## Records shown
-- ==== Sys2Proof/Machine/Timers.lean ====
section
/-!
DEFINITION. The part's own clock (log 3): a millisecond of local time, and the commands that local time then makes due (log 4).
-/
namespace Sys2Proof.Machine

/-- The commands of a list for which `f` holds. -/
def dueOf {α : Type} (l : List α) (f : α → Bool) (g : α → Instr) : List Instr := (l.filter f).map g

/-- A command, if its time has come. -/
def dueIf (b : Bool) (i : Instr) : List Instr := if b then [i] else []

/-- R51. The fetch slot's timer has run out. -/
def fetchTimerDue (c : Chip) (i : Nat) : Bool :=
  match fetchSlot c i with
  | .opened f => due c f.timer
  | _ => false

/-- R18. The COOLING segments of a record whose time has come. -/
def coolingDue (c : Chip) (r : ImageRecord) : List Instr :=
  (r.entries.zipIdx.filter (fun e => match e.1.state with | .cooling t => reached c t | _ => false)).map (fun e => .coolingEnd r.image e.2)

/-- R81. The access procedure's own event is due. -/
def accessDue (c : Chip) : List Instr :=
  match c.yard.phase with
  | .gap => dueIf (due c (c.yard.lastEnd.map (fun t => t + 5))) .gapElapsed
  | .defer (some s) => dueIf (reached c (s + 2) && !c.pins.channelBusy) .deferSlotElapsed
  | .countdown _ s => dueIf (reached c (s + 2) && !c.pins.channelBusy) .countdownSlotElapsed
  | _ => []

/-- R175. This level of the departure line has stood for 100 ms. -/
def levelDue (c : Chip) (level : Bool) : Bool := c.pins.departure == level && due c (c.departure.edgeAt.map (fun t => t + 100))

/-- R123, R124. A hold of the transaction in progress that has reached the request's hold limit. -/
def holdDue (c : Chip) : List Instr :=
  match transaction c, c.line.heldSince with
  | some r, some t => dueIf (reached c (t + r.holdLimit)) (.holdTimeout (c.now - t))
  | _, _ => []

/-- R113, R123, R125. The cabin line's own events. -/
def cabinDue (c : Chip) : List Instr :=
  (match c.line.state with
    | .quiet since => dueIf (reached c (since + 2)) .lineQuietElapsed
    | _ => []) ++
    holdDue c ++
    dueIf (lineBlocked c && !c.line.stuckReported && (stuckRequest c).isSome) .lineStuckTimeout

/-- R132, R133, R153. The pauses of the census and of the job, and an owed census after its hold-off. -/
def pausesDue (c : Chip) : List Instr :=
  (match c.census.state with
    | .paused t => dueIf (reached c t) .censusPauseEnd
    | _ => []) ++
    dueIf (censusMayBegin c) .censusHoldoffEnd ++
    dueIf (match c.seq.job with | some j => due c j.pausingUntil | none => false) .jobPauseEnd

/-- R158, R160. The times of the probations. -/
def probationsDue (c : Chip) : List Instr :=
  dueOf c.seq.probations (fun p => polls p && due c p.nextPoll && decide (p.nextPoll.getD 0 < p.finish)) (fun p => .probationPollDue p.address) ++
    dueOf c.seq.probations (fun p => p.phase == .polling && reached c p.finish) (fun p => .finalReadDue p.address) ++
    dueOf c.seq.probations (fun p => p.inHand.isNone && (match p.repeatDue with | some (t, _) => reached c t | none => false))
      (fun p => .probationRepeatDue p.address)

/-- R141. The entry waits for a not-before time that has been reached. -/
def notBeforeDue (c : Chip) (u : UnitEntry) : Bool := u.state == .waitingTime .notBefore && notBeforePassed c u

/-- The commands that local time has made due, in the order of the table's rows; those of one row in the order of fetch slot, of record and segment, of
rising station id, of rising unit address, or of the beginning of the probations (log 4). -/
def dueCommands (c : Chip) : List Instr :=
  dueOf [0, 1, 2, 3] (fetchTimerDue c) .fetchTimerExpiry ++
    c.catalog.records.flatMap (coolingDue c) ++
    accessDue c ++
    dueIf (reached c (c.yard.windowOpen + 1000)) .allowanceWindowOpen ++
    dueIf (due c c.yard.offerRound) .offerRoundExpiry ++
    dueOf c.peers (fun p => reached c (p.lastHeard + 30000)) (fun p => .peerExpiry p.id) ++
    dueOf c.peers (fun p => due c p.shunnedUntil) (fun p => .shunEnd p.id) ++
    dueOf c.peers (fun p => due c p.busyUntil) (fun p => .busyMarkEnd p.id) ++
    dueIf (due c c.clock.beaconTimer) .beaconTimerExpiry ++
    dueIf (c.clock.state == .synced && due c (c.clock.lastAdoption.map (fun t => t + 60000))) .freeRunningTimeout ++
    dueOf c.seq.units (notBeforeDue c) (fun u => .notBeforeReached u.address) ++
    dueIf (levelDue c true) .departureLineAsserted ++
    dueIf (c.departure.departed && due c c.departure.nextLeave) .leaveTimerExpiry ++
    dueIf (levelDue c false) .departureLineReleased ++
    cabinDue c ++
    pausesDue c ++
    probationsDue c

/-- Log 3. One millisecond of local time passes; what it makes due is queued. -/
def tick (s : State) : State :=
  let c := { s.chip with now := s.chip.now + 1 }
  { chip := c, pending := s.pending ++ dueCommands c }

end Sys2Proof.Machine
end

## Problem to solve
Each line in the entries above, starting at the line with "dueIf (match c.seq.job" and ending at the line with "pausesDue c ++", is to be printed exactly, and only those lines.

## Result below
    dueIf (match c.seq.job with | some j => due c j.pausingUntil | none => false) .jobPauseEnd

/-- R158, R160. The times of the probations. -/
def probationsDue (c : Chip) : List Instr :=
  dueOf c.seq.probations (fun p => polls p && due c p.nextPoll && decide (p.nextPoll.getD 0 < p.finish)) (fun p => .probationPollDue p.address) ++
    dueOf c.seq.probations (fun p => p.phase == .polling && reached c p.finish) (fun p => .finalReadDue p.address) ++
    dueOf c.seq.probations (fun p => p.inHand.isNone && (match p.repeatDue with | some (t, _) => reached c t | none => false))
      (fun p => .probationRepeatDue p.address)

/-- R141. The entry waits for a not-before time that has been reached. -/
def notBeforeDue (c : Chip) (u : UnitEntry) : Bool := u.state == .waitingTime .notBefore && notBeforePassed c u

/-- The commands that local time has made due, in the order of the table's rows; those of one row in the order of fetch slot, of record and segment, of
rising station id, of rising unit address, or of the beginning of the probations (log 4). -/
def dueCommands (c : Chip) : List Instr :=
  dueOf [0, 1, 2, 3] (fetchTimerDue c) .fetchTimerExpiry ++
    c.catalog.records.flatMap (coolingDue c) ++
    accessDue c ++
    dueIf (reached c (c.yard.windowOpen + 1000)) .allowanceWindowOpen ++
    dueIf (due c c.yard.offerRound) .offerRoundExpiry ++
    dueOf c.peers (fun p => reached c (p.lastHeard + 30000)) (fun p => .peerExpiry p.id) ++
    dueOf c.peers (fun p => due c p.shunnedUntil) (fun p => .shunEnd p.id) ++
    dueOf c.peers (fun p => due c p.busyUntil) (fun p => .busyMarkEnd p.id) ++
    dueIf (due c c.clock.beaconTimer) .beaconTimerExpiry ++
    dueIf (c.clock.state == .synced && due c (c.clock.lastAdoption.map (fun t => t + 60000))) .freeRunningTimeout ++
    dueOf c.seq.units (notBeforeDue c) (fun u => .notBeforeReached u.address) ++
    dueIf (levelDue c true) .departureLineAsserted ++
    dueIf (c.departure.departed && due c c.departure.nextLeave) .leaveTimerExpiry ++
    dueIf (levelDue c false) .departureLineReleased ++
    cabinDue c ++
    pausesDue c ++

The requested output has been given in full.